Here's his post. And he had this to say about Landfills and seeping poisons.
"I experienced Pulau Sakeng mangroves in the early 90's. Shortly after that field trip, they were destroyed to build an offshore landfill linking it to Semakau. That was a dramatic lesson about the absence of landfill space on mainland Singapore. So I get uncomfortable about computer waste since we consume so much. What we cannot dispose of, we've probably sold for shipping and disposal elsewhere; that hurts to think about!"

In the last four to five years, in speaking to friends (and people like tour-guides) living in Singapore, South Korea, China, US, UK, and Europe... we all seem to agree on one thing -- weather patterns have changed noticeably.
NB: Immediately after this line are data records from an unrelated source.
-- ==== Sys2Proof/Laws/MemKept.lean ====
section
/-! SUPPORT. Every shared operation keeps the memory of both tiers in its canonical form (`State.memOk`,
Safety.lean): one lemma per operation, cited by the lemma of whatever calls it. -/

-- One proof at a time: the package as one text then needs little memory.
set_option Elab.async false

namespace Sys2Proof.Machine

/-- A fold of operations that each keep the form keeps it. -/
theorem foldl_memOk {α : Type} (f : State → α → State) (h : ∀ s x, s.memOk → (f s x).memOk) (l : List α) (s : State)
    (hs : s.memOk) : (l.foldl f s).memOk := by
  induction l generalizing s with
  | nil => exact hs
  | cons a r ih => exact ih _ (h s a hs)

/-- A tier's bytes in canonical form. -/
def TierMem.ok (m : TierMem) : Prop := Memory.wf m.bytes = true

theorem tier_ok (s : State) (isH : Bool) (h : s.memOk) : (tier s isH).ok := by
  unfold tier TierMem.ok; split; exacts [h.1, h.2]


/-- `modChase` keeps memory in canonical form. -/
theorem modChase_memOk (s : State) (c : Nat) (f : Chase → Chase) (hm : s.memOk) : (modChase s c f).memOk := by
  unfold modChase
  repeat' (first | with_reducible assumption | split
                 | (unfold State.memOk; dsimp only [drawNat_eq, drawBytes_eq]; change State.memOk _))

/-- `chev` keeps memory in canonical form. -/
theorem chev_memOk (s : State) (c j : Nat) (hm : s.memOk) : (chev s c j).memOk := by
  unfold chev
  repeat' (first | with_reducible assumption | with_reducible apply modChase_memOk)

/-- `setTile` keeps memory in canonical form. -/
theorem setTile_memOk (s : State) (t : Nat) (x : Tile) (hm : s.memOk) : (setTile s t x).memOk := by
  unfold setTile
  repeat' (first | with_reducible assumption | split
                 | (unfold State.memOk; dsimp only [drawNat_eq, drawBytes_eq]; change State.memOk _))

/-- `modTile` keeps memory in canonical form. -/
theorem modTile_memOk (s : State) (t : Nat) (f : Tile → Tile) (hm : s.memOk) : (modTile s t f).memOk := by
  unfold modTile
  repeat' (first | with_reducible assumption | with_reducible apply setTile_memOk)

/-- `violations` keeps memory in canonical form. -/
theorem violations_memOk (s : State) (n : Nat) (hm : s.memOk) :
    (violations s n).memOk := by
  unfold violations
  dsimp only [drawNat_eq, drawBytes_eq]
  repeat' (first | with_reducible assumption | split
                 | (unfold State.memOk; dsimp only [drawNat_eq, drawBytes_eq]; change State.memOk _))

/-- `violation` keeps memory in canonical form. -/
theorem violation_memOk (s : State) (hm : s.memOk) : (violation s).memOk := by
  unfold violation
  dsimp only [drawNat_eq, drawBytes_eq]
  repeat' (first | with_reducible assumption | split
                 | (unfold State.memOk; dsimp only [drawNat_eq, drawBytes_eq]; change State.memOk _))

/-- `healthEvent` keeps memory in canonical form. -/
theorem healthEvent_memOk (s : State) (mask : Nat) (hm : s.memOk) : (healthEvent s mask).memOk := by
  unfold healthEvent
  dsimp only [drawNat_eq, drawBytes_eq]
  repeat' (first | with_reducible assumption | split
                 | (unfold State.memOk; dsimp only [drawNat_eq, drawBytes_eq]; change State.memOk _))

/-- `countErr` keeps memory in canonical form. -/
theorem countErr_memOk (s : State) (k : Nat) (hm : s.memOk) : (countErr s k).memOk := by
  unfold countErr
  dsimp only [drawNat_eq, drawBytes_eq]
  repeat' (first | with_reducible assumption | with_reducible apply healthEvent_memOk | split
                 | (unfold State.memOk; dsimp only [drawNat_eq, drawBytes_eq]; change State.memOk _))

/-- `stallOn` keeps memory in canonical form. -/
theorem stallOn_memOk (s : State) (c key sub cause : Nat) (hm : s.memOk) :
    (stallOn s c key sub cause).memOk := by
  unfold stallOn
  repeat' (first | with_reducible assumption
                 | with_reducible apply modChase_memOk | split | (unfold State.memOk; dsimp only [drawNat_eq, drawBytes_eq]; change State.memOk _))

/-- `unstallOn` keeps memory in canonical form. -/
theorem unstallOn_memOk (s : State) (c key sub : Nat) (hm : s.memOk) :
    (unstallOn s c key sub).memOk := by
  unfold unstallOn
  repeat' (first | with_reducible assumption
                 | with_reducible apply modChase_memOk | split | (unfold State.memOk; dsimp only [drawNat_eq, drawBytes_eq]; change State.memOk _))

/-- `stall` keeps memory in canonical form. -/
theorem stall_memOk (s : State) (c key cause : Nat) (hm : s.memOk) :
    (stall s c key cause).memOk := by
  unfold stall
  repeat' (first | with_reducible assumption
                 | with_reducible apply stallOn_memOk | split | (unfold State.memOk; dsimp only [drawNat_eq, drawBytes_eq]; change State.memOk _))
The seasons (where they have seasons) are colder or warmer.

During our holiday in Beijing, my wife and I learned first-hand from our tour guide that Beijing was in danger of turning into a desert. Our guide, who's lived and worked in Beijing for more than 30 years, said the winters wasn't as cold as before.
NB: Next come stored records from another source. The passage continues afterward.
-- ==== Sys2Proof/Laws/Meanings.lean ====
section
/-! SUPPORT. What the meaning of each command keeps: the queue of waiting commands, the fuses that no ordinary command
blows, and memory's canonical form. -/

-- One proof at a time: the package as one text then needs little memory.
set_option Elab.async false

namespace Sys2Proof.Machine

/-! ### The queue and the fuses -/

/-- What Hello keeps. -/
theorem execHello_keeps (h : CmdHdr) (role chase credId : Nat) (nonce eph : Bytes) (s : State) :
    Keeps s (execHello h role chase credId nonce eph s) := by
  unfold execHello
  refine ⟨_, rfl, ?_⟩
  cases ht : takeDesc s h 0x0001 with
  | none => exact ⟨rfl, rfl⟩
  | some s =>
    have hk := takeDesc_keeps ht
    rw [← hk.1, ← hk.2]
    clear ht hk
    dsimp only [drawNat_eq, drawBytes_eq]
    repeat' (first | (simp; done) | split)

/-- What Prove keeps. -/
theorem execProve_keeps (h : CmdHdr) (sig : Bytes) (s : State) : Keeps s (execProve h sig s) := by
  unfold execProve
  refine hostCmd_keeps fun s se => ?_
  constructor <;> (dsimp only; (repeat' split) <;> simp)

/-- What Close keeps. -/
theorem execClose_keeps (h : CmdHdr) (s : State) : Keeps s (execClose h s) := by
  unfold execClose
  refine hostCmd_keeps fun s se => ?_
  (constructor <;> (repeat' split) <;> simp)

/-- What Ping keeps. -/
theorem execPing_keeps (h : CmdHdr) (data : Bytes) (s : State) : Keeps s (execPing h data s) := by
  unfold execPing
  refine hostCmd_keeps fun s se => ?_
  (constructor <;> (repeat' split) <;> simp)

/-- What SessionInfo keeps. -/
theorem execSessionInfo_keeps (h : CmdHdr) (s : State) : Keeps s (execSessionInfo h s) := by
  unfold execSessionInfo
  refine hostCmd_keeps fun s se => ?_
  (constructor <;> (repeat' split) <;> simp)

/-- CLAIM keeps the queue. -/
theorem execClaim_pending (h : CmdHdr) (pub label : Bytes) (s : State) :
    ∃ t, execClaim h pub label s = .next t ∧ t.pending = s.pending := by
  refine ⟨_, rfl, ?_⟩
  have hg := gate_keeps s h ⟨0x0010, [.own], false, 0⟩
  revert hg
  cases gate s h ⟨0x0010, [.own], false, 0⟩ with
  | ignore => exact fun _ => rfl
  | answer s' => exact fun hg => hg.1
  | refuse s' r => exact fun hg => (emitReply_keeps ..).1.trans hg.1
  | run s' se =>
    intro hg
    rw [← hg.1]
    dsimp only
    repeat' (first | (simp; done) | split)

/-- What PolicySet keeps. -/
theorem execPolicySet_keeps (h : CmdHdr) (entries : List (Nat × Nat)) (s : State) :
    Keeps s (execPolicySet h entries s) := by
  unfold execPolicySet
  refine hostCmd_keeps fun s se => ?_
  (constructor <;> (repeat' split) <;> simp)

/-- What PolicyGet keeps. -/
theorem execPolicyGet_keeps (h : CmdHdr) (ids : List Nat) (s : State) : Keeps s (execPolicyGet h ids s) := by
  unfold execPolicyGet
  refine hostCmd_keeps fun s se => ?_
  (constructor <;> (repeat' split) <;> simp)

/-- What CredSet keeps. -/
theorem execCredSet_keeps (h : CmdHdr) (op role chase credId : Nat) (pub : Bytes) (s : State) :
    Keeps s (execCredSet h op role chase credId pub s) := by
  unfold execCredSet
  refine hostCmd_keeps fun s se => ?_
  (constructor <;> (dsimp only; (repeat' split) <;> simp))

/-- What Readmit keeps. -/
theorem execReadmit_keeps (h : CmdHdr) (s : State) : Keeps s (execReadmit h s) := by
  unfold execReadmit
  refine hostCmd_keeps fun s se => ?_
  (constructor <;> (repeat' split) <;> simp)

/-- What Decommission keeps. -/
theorem execDecommission_keeps (h : CmdHdr) (confirm : Nat) (s : State) : Keeps s (execDecommission h confirm s) := by
  unfold execDecommission
  refine hostCmd_keeps fun s se => ?_
  (constructor <;> (repeat' split) <;> simp)

/-- What RelaySet keeps. -/
theorem execRelaySet_keeps (h : CmdHdr) (entries : List RelayEntry) (s : State) :
    Keeps s (execRelaySet h entries s) := by
  unfold execRelaySet
  refine hostCmd_keeps fun s se => ?_
  (constructor <;> (dsimp only; (repeat' split) <;> simp))

/-- What IntakeSet keeps. -/
theorem execIntakeSet_keeps (h : CmdHdr) (cfg : IntakeCfg) (s : State) : Keeps s (execIntakeSet h cfg s) := by
  unfold execIntakeSet
  refine hostCmd_keeps fun s se => ?_
  (constructor <;> (dsimp only; (repeat' split) <;> simp))

/-- What ChaseCreate keeps. -/
theorem execChaseCreate_keeps (h : CmdHdr) (f : ChaseFields) (s : State) : Keeps s (execChaseCreate h f s) := by
  unfold execChaseCreate
  refine hostCmd_keeps fun s se => ?_
  (constructor <;> (dsimp only; (repeat' split) <;> simp))

/-- What ChaseChange keeps. -/
theorem execChaseChange_keeps (h : CmdHdr) (f : ChaseFields) (s : State) : Keeps s (execChaseChange h f s) := by
  unfold execChaseChange
  refine hostCmd_keeps fun s se => ?_
  (constructor <;> (dsimp only; (repeat' split) <;> simp))

/-- What ChaseRelease keeps. -/
theorem execChaseRelease_keeps (h : CmdHdr) (chase : Nat) (s : State) : Keeps s (execChaseRelease h chase s) := by
  unfold execChaseRelease
  refine hostCmd_keeps fun s se => ?_
  (constructor <;> (dsimp only; (repeat' split) <;> simp))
Snow could not form. The top soil that used to be covered by the compact snow in winter was gradually being blown away by strong winds that always came in during winter.

A German librarian told me that during her recent skiing trip in her home country, the ski resort had to deploy snow machines to churn out snow. This was in winter. It costs fuel and manpower to generate that artificial snow. I'm sure the resort operators would pass the costs over to customers.

In Singapore, even the money-pinching me had to reluctantly agree with my wife that air-conditioning in the home was no longer a luxury but a must, given the increasingly regularity (and unpredictability) of the warm weather.

The change in weather patterns is already hurting our pockets.

I don't know Bob Murray. He seems to be a controversial figure. I haven't watched "An inconvenient truth". It's been said it's propaganda. But aren't they all? It's only a matter of degrees.

I look around. I read what's being said and written out there.

I look at my monthly utilities bills.

It's around the national average for similar-sized households. It helps that I have a Green Computer already.

I wonder if I can save more by leaving the computer off for longer periods of time at home. It would mean blogging less. But then I could hit the books.

In any case, the truth is often what we choose to see. Then we choose if we want to act or not.